Stored data:
-- ==== Sys2Proof/Laws/State.lean ====
section
/-! SUPPORT. What each single update of State leaves in each field: one lemma per field per update. -/

namespace Sys2Proof.Machine

@[simp] theorem setPhase_params (p : Phase) (s : State) : (setPhase p s).params = s.params := rfl
@[simp] theorem setPhase_opState (p : Phase) (s : State) : (setPhase p s).opState = s.opState := rfl
@[simp] theorem setPhase_te (p : Phase) (s : State) : (setPhase p s).te = s.te := rfl
@[simp] theorem setPhase_addr (p : Phase) (s : State) : (setPhase p s).addr = s.addr := rfl
@[simp] theorem setPhase_baud (p : Phase) (s : State) : (setPhase p s).baud = s.baud := rfl
@[simp] theorem setPhase_ctrl (p : Phase) (s : State) : (setPhase p s).ctrl = s.ctrl := rfl
@[simp] theorem setPhase_settle (p : Phase) (s : State) : (setPhase p s).settle = s.settle := rfl
@[simp] theorem setPhase_lastErr (p : Phase) (s : State) : (setPhase p s).lastErr = s.lastErr := rfl
@[simp] theorem setPhase_phase (p : Phase) (s : State) : (setPhase p s).phase = p := rfl
@[simp] theorem setPhase_handle (p : Phase) (s : State) : (setPhase p s).handle = s.handle := rfl
@[simp] theorem setPhase_trace (p : Phase) (s : State) : (setPhase p s).trace = s.trace := rfl
@[simp] theorem setPhase_outBuf (p : Phase) (s : State) : (setPhase p s).outBuf = s.outBuf := rfl
@[simp] theorem setPhase_teLine (p : Phase) (s : State) : (setPhase p s).teLine = s.teLine := rfl
@[simp] theorem setPhase_waitingOn (p : Phase) (s : State) : (setPhase p s).waitingOn = s.waitingOn := rfl
@[simp] theorem setPhase_inputs (p : Phase) (s : State) : (setPhase p s).inputs = s.inputs := rfl
@[simp] theorem setPhase_hostLog (p : Phase) (s : State) : (setPhase p s).hostLog = s.hostLog := rfl
@[simp] theorem setPhase_draws (p : Phase) (s : State) : (setPhase p s).draws = s.draws := rfl
@[simp] theorem setPhase_drawn (p : Phase) (s : State) : (setPhase p s).drawn = s.drawn := rfl
@[simp] theorem setPhase_gaps (p : Phase) (s : State) : (setPhase p s).gaps = s.gaps := rfl
@[simp] theorem setPhase_gapsTaken (p : Phase) (s : State) : (setPhase p s).gapsTaken = s.gapsTaken := rfl

@[simp] theorem setOpState_params (o : OpState) (s : State) : (setOpState o s).params = s.params := rfl
@[simp] theorem setOpState_opState (o : OpState) (s : State) : (setOpState o s).opState = o := rfl
@[simp] theorem setOpState_te (o : OpState) (s : State) : (setOpState o s).te = s.te := rfl
@[simp] theorem setOpState_addr (o : OpState) (s : State) : (setOpState o s).addr = s.addr := rfl
@[simp] theorem setOpState_baud (o : OpState) (s : State) : (setOpState o s).baud = s.baud := rfl
@[simp] theorem setOpState_ctrl (o : OpState) (s : State) : (setOpState o s).ctrl = s.ctrl := rfl
@[simp] theorem setOpState_settle (o : OpState) (s : State) : (setOpState o s).settle = s.settle := rfl
@[simp] theorem setOpState_lastErr (o : OpState) (s : State) : (setOpState o s).lastErr = s.lastErr := rfl
@[simp] theorem setOpState_phase (o : OpState) (s : State) : (setOpState o s).phase = s.phase := rfl
@[simp] theorem setOpState_handle (o : OpState) (s : State) : (setOpState o s).handle = s.handle := rfl
@[simp] theorem setOpState_trace (o : OpState) (s : State) : (setOpState o s).trace = s.trace := rfl
@[simp] theorem setOpState_outBuf (o : OpState) (s : State) : (setOpState o s).outBuf = s.outBuf := rfl
@[simp] theorem setOpState_teLine (o : OpState) (s : State) : (setOpState o s).teLine = s.teLine := rfl
@[simp] theorem setOpState_waitingOn (o : OpState) (s : State) : (setOpState o s).waitingOn = s.waitingOn := rfl
@[simp] theorem setOpState_inputs (o : OpState) (s : State) : (setOpState o s).inputs = s.inputs := rfl
@[simp] theorem setOpState_hostLog (o : OpState) (s : State) : (setOpState o s).hostLog = s.hostLog := rfl
@[simp] theorem setOpState_draws (o : OpState) (s : State) : (setOpState o s).draws = s.draws := rfl
@[simp] theorem setOpState_drawn (o : OpState) (s : State) : (setOpState o s).drawn = s.drawn := rfl
@[simp] theorem setOpState_gaps (o : OpState) (s : State) : (setOpState o s).gaps = s.gaps := rfl
@[simp] theorem setOpState_gapsTaken (o : OpState) (s : State) : (setOpState o s).gapsTaken = s.gapsTaken := rfl

@[simp] theorem setTe_params (x y : Bool) (s : State) : (setTe x y s).params = s.params := rfl
@[simp] theorem setTe_opState (x y : Bool) (s : State) : (setTe x y s).opState = s.opState := rfl
@[simp] theorem setTe_te (x y : Bool) (s : State) : (setTe x y s).te = x := rfl
@[simp] theorem setTe_addr (x y : Bool) (s : State) : (setTe x y s).addr = s.addr := rfl
@[simp] theorem setTe_baud (x y : Bool) (s : State) : (setTe x y s).baud = s.baud := rfl
@[simp] theorem setTe_ctrl (x y : Bool) (s : State) : (setTe x y s).ctrl = s.ctrl := rfl
@[simp] theorem setTe_settle (x y : Bool) (s : State) : (setTe x y s).settle = s.settle := rfl
@[simp] theorem setTe_lastErr (x y : Bool) (s : State) : (setTe x y s).lastErr = s.lastErr := rfl
@[simp] theorem setTe_phase (x y : Bool) (s : State) : (setTe x y s).phase = s.phase := rfl
@[simp] theorem setTe_handle (x y : Bool) (s : State) : (setTe x y s).handle = s.handle := rfl
@[simp] theorem setTe_trace (x y : Bool) (s : State) : (setTe x y s).trace = s.trace := rfl
@[simp] theorem setTe_outBuf (x y : Bool) (s : State) : (setTe x y s).outBuf = s.outBuf := rfl
@[simp] theorem setTe_teLine (x y : Bool) (s : State) : (setTe x y s).teLine = y := rfl
@[simp] theorem setTe_waitingOn (x y : Bool) (s : State) : (setTe x y s).waitingOn = s.waitingOn := rfl
@[simp] theorem setTe_inputs (x y : Bool) (s : State) : (setTe x y s).inputs = s.inputs := rfl
@[simp] theorem setTe_hostLog (x y : Bool) (s : State) : (setTe x y s).hostLog = s.hostLog := rfl
@[simp] theorem setTe_draws (x y : Bool) (s : State) : (setTe x y s).draws = s.draws := rfl
@[simp] theorem setTe_drawn (x y : Bool) (s : State) : (setTe x y s).drawn = s.drawn := rfl
@[simp] theorem setTe_gaps (x y : Bool) (s : State) : (setTe x y s).gaps = s.gaps := rfl
@[simp] theorem setTe_gapsTaken (x y : Bool) (s : State) : (setTe x y s).gapsTaken = s.gapsTaken := rfl

@[simp] theorem setLine_params (y : Bool) (s : State) : (setLine y s).params = s.params := rfl
@[simp] theorem setLine_opState (y : Bool) (s : State) : (setLine y s).opState = s.opState := rfl
@[simp] theorem setLine_te (y : Bool) (s : State) : (setLine y s).te = s.te := rfl
@[simp] theorem setLine_addr (y : Bool) (s : State) : (setLine y s).addr = s.addr := rfl
@[simp] theorem setLine_baud (y : Bool) (s : State) : (setLine y s).baud = s.baud := rfl
@[simp] theorem setLine_ctrl (y : Bool) (s : State) : (setLine y s).ctrl = s.ctrl := rfl
@[simp] theorem setLine_settle (y : Bool) (s : State) : (setLine y s).settle = s.settle := rfl
@[simp] theorem setLine_lastErr (y : Bool) (s : State) : (setLine y s).lastErr = s.lastErr := rfl
@[simp] theorem setLine_phase (y : Bool) (s : State) : (setLine y s).phase = s.phase := rfl
@[simp] theorem setLine_handle (y : Bool) (s : State) : (setLine y s).handle = s.handle := rfl
@[simp] theorem setLine_trace (y : Bool) (s : State) : (setLine y s).trace = s.trace := rfl
@[simp] theorem setLine_outBuf (y : Bool) (s : State) : (setLine y s).outBuf = s.outBuf := rfl
@[simp] theorem setLine_teLine (y : Bool) (s : State) : (setLine y s).teLine = y := rfl
@[simp] theorem setLine_waitingOn (y : Bool) (s : State) : (setLine y s).waitingOn = s.waitingOn := rfl
@[simp] theorem setLine_inputs (y : Bool) (s : State) : (setLine y s).inputs = s.inputs := rfl
@[simp] theorem setLine_hostLog (y : Bool) (s : State) : (setLine y s).hostLog = s.hostLog := rfl
@[simp] theorem setLine_draws (y : Bool) (s : State) : (setLine y s).draws = s.draws := rfl
@[simp] theorem setLine_drawn (y : Bool) (s : State) : (setLine y s).drawn = s.drawn := rfl
@[simp] theorem setLine_gaps (y : Bool) (s : State) : (setLine y s).gaps = s.gaps := rfl
@[simp] theorem setLine_gapsTaken (y : Bool) (s : State) : (setLine y s).gapsTaken = s.gapsTaken := rfl

@[simp] theorem setHandle_params (h : Option Handle) (s : State) : (setHandle h s).params = s.params := rfl
@[simp] theorem setHandle_opState (h : Option Handle) (s : State) : (setHandle h s).opState = s.opState := rfl
@[simp] theorem setHandle_te (h : Option Handle) (s : State) : (setHandle h s).te = s.te := rfl
@[simp] theorem setHandle_addr (h : Option Handle) (s : State) : (setHandle h s).addr = s.addr := rfl
@[simp] theorem setHandle_baud (h : Option Handle) (s : State) : (setHandle h s).baud = s.baud := rfl
@[simp] theorem setHandle_ctrl (h : Option Handle) (s : State) : (setHandle h s).ctrl = s.ctrl := rfl
@[simp] theorem setHandle_settle (h : Option Handle) (s : State) : (setHandle h s).settle = s.settle := rfl
@[simp] theorem setHandle_lastErr (h : Option Handle) (s : State) : (setHandle h s).lastErr = s.lastErr := rfl
@[simp] theorem setHandle_phase (h : Option Handle) (s : State) : (setHandle h s).phase = s.phase := rfl
@[simp] theorem setHandle_handle (h : Option Handle) (s : State) : (setHandle h s).handle = h := rfl
@[simp] theorem setHandle_trace (h : Option Handle) (s : State) : (setHandle h s).trace = s.trace := rfl
@[simp] theorem setHandle_outBuf (h : Option Handle) (s : State) : (setHandle h s).outBuf = s.outBuf := rfl
@[simp] theorem setHandle_teLine (h : Option Handle) (s : State) : (setHandle h s).teLine = s.teLine := rfl
@[simp] theorem setHandle_waitingOn (h : Option Handle) (s : State) : (setHandle h s).waitingOn = s.waitingOn := rfl
@[simp] theorem setHandle_inputs (h : Option Handle) (s : State) : (setHandle h s).inputs = s.inputs := rfl
@[simp] theorem setHandle_hostLog (h : Option Handle) (s : State) : (setHandle h s).hostLog = s.hostLog := rfl
@[simp] theorem setHandle_draws (h : Option Handle) (s : State) : (setHandle h s).draws = s.draws := rfl
@[simp] theorem setHandle_drawn (h : Option Handle) (s : State) : (setHandle h s).drawn = s.drawn := rfl
@[simp] theorem setHandle_gaps (h : Option Handle) (s : State) : (setHandle h s).gaps = s.gaps := rfl
@[simp] theorem setHandle_gapsTaken (h : Option Handle) (s : State) : (setHandle h s).gapsTaken = s.gapsTaken := rfl

@[simp] theorem setConfig_params (a : Byte) (b : Word) (c : Byte) (m : Half) (s : State) : (setConfig a b c m s).params = s.params := rfl
@[simp] theorem setConfig_opState (a : Byte) (b : Word) (c : Byte) (m : Half) (s : State) : (setConfig a b c m s).opState = s.opState := rfl
@[simp] theorem setConfig_te (a : Byte) (b : Word) (c : Byte) (m : Half) (s : State) : (setConfig a b c m s).te = s.te := rfl
@[simp] theorem setConfig_addr (a : Byte) (b : Word) (c : Byte) (m : Half) (s : State) : (setConfig a b c m s).addr = a := rfl
@[simp] theorem setConfig_baud (a : Byte) (b : Word) (c : Byte) (m : Half) (s : State) : (setConfig a b c m s).baud = b := rfl
@[simp] theorem setConfig_ctrl (a : Byte) (b : Word) (c : Byte) (m : Half) (s : State) : (setConfig a b c m s).ctrl = c := rfl
@[simp] theorem setConfig_settle (a : Byte) (b : Word) (c : Byte) (m : Half) (s : State) : (setConfig a b c m s).settle = m := rfl
@[simp] theorem setConfig_lastErr (a : Byte) (b : Word) (c : Byte) (m : Half) (s : State) : (setConfig a b c m s).lastErr = s.lastErr := rfl
@[simp] theorem setConfig_phase (a : Byte) (b : Word) (c : Byte) (m : Half) (s : State) : (setConfig a b c m s).phase = s.phase := rfl
@[simp] theorem setConfig_handle (a : Byte) (b : Word) (c : Byte) (m : Half) (s : State) : (setConfig a b c m s).handle = s.handle := rfl
@[simp] theorem setConfig_trace (a : Byte) (b : Word) (c : Byte) (m : Half) (s : State) : (setConfig a b c m s).trace = s.trace := rfl
@[simp] theorem setConfig_outBuf (a : Byte) (b : Word) (c : Byte) (m : Half) (s : State) : (setConfig a b c m s).outBuf = s.outBuf := rfl
@[simp] theorem setConfig_teLine (a : Byte) (b : Word) (c : Byte) (m : Half) (s : State) : (setConfig a b c m s).teLine = s.teLine := rfl
@[simp] theorem setConfig_waitingOn (a : Byte) (b : Word) (c : Byte) (m : Half) (s : State) : (setConfig a b c m s).waitingOn = s.waitingOn := rfl
@[simp] theorem setConfig_inputs (a : Byte) (b : Word) (c : Byte) (m : Half) (s : State) : (setConfig a b c m s).inputs = s.inputs := rfl
@[simp] theorem setConfig_hostLog (a : Byte) (b : Word) (c : Byte) (m : Half) (s : State) : (setConfig a b c m s).hostLog = s.hostLog := rfl
@[simp] theorem setConfig_draws (a : Byte) (b : Word) (c : Byte) (m : Half) (s : State) : (setConfig a b c m s).draws = s.draws := rfl
@[simp] theorem setConfig_drawn (a : Byte) (b : Word) (c : Byte) (m : Half) (s : State) : (setConfig a b c m s).drawn = s.drawn := rfl
@[simp] theorem setConfig_gaps (a : Byte) (b : Word) (c : Byte) (m : Half) (s : State) : (setConfig a b c m s).gaps = s.gaps := rfl
@[simp] theorem setConfig_gapsTaken (a : Byte) (b : Word) (c : Byte) (m : Half) (s : State) : (setConfig a b c m s).gapsTaken = s.gapsTaken := rfl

Task instructions: From the entries above, restate word for word the lines from the line containing "x y s).gaps = s.gaps := rfl" to the line containing "(setLine y s).gapsTaken = s.gapsTaken := rfl", both ends included, and nothing more.

Exercise output:
@[simp] theorem setTe_gaps (x y : Bool) (s : State) : (setTe x y s).gaps = s.gaps := rfl
@[simp] theorem setTe_gapsTaken (x y : Bool) (s : State) : (setTe x y s).gapsTaken = s.gapsTaken := rfl

@[simp] theorem setLine_params (y : Bool) (s : State) : (setLine y s).params = s.params := rfl
@[simp] theorem setLine_opState (y : Bool) (s : State) : (setLine y s).opState = s.opState := rfl
@[simp] theorem setLine_te (y : Bool) (s : State) : (setLine y s).te = s.te := rfl
@[simp] theorem setLine_addr (y : Bool) (s : State) : (setLine y s).addr = s.addr := rfl
@[simp] theorem setLine_baud (y : Bool) (s : State) : (setLine y s).baud = s.baud := rfl
@[simp] theorem setLine_ctrl (y : Bool) (s : State) : (setLine y s).ctrl = s.ctrl := rfl
@[simp] theorem setLine_settle (y : Bool) (s : State) : (setLine y s).settle = s.settle := rfl
@[simp] theorem setLine_lastErr (y : Bool) (s : State) : (setLine y s).lastErr = s.lastErr := rfl
@[simp] theorem setLine_phase (y : Bool) (s : State) : (setLine y s).phase = s.phase := rfl
@[simp] theorem setLine_handle (y : Bool) (s : State) : (setLine y s).handle = s.handle := rfl
@[simp] theorem setLine_trace (y : Bool) (s : State) : (setLine y s).trace = s.trace := rfl
@[simp] theorem setLine_outBuf (y : Bool) (s : State) : (setLine y s).outBuf = s.outBuf := rfl
@[simp] theorem setLine_teLine (y : Bool) (s : State) : (setLine y s).teLine = y := rfl
@[simp] theorem setLine_waitingOn (y : Bool) (s : State) : (setLine y s).waitingOn = s.waitingOn := rfl
@[simp] theorem setLine_inputs (y : Bool) (s : State) : (setLine y s).inputs = s.inputs := rfl
@[simp] theorem setLine_hostLog (y : Bool) (s : State) : (setLine y s).hostLog = s.hostLog := rfl
@[simp] theorem setLine_draws (y : Bool) (s : State) : (setLine y s).draws = s.draws := rfl
@[simp] theorem setLine_drawn (y : Bool) (s : State) : (setLine y s).drawn = s.drawn := rfl
@[simp] theorem setLine_gaps (y : Bool) (s : State) : (setLine y s).gaps = s.gaps := rfl
@[simp] theorem setLine_gapsTaken (y : Bool) (s : State) : (setLine y s).gapsTaken = s.gapsTaken := rfl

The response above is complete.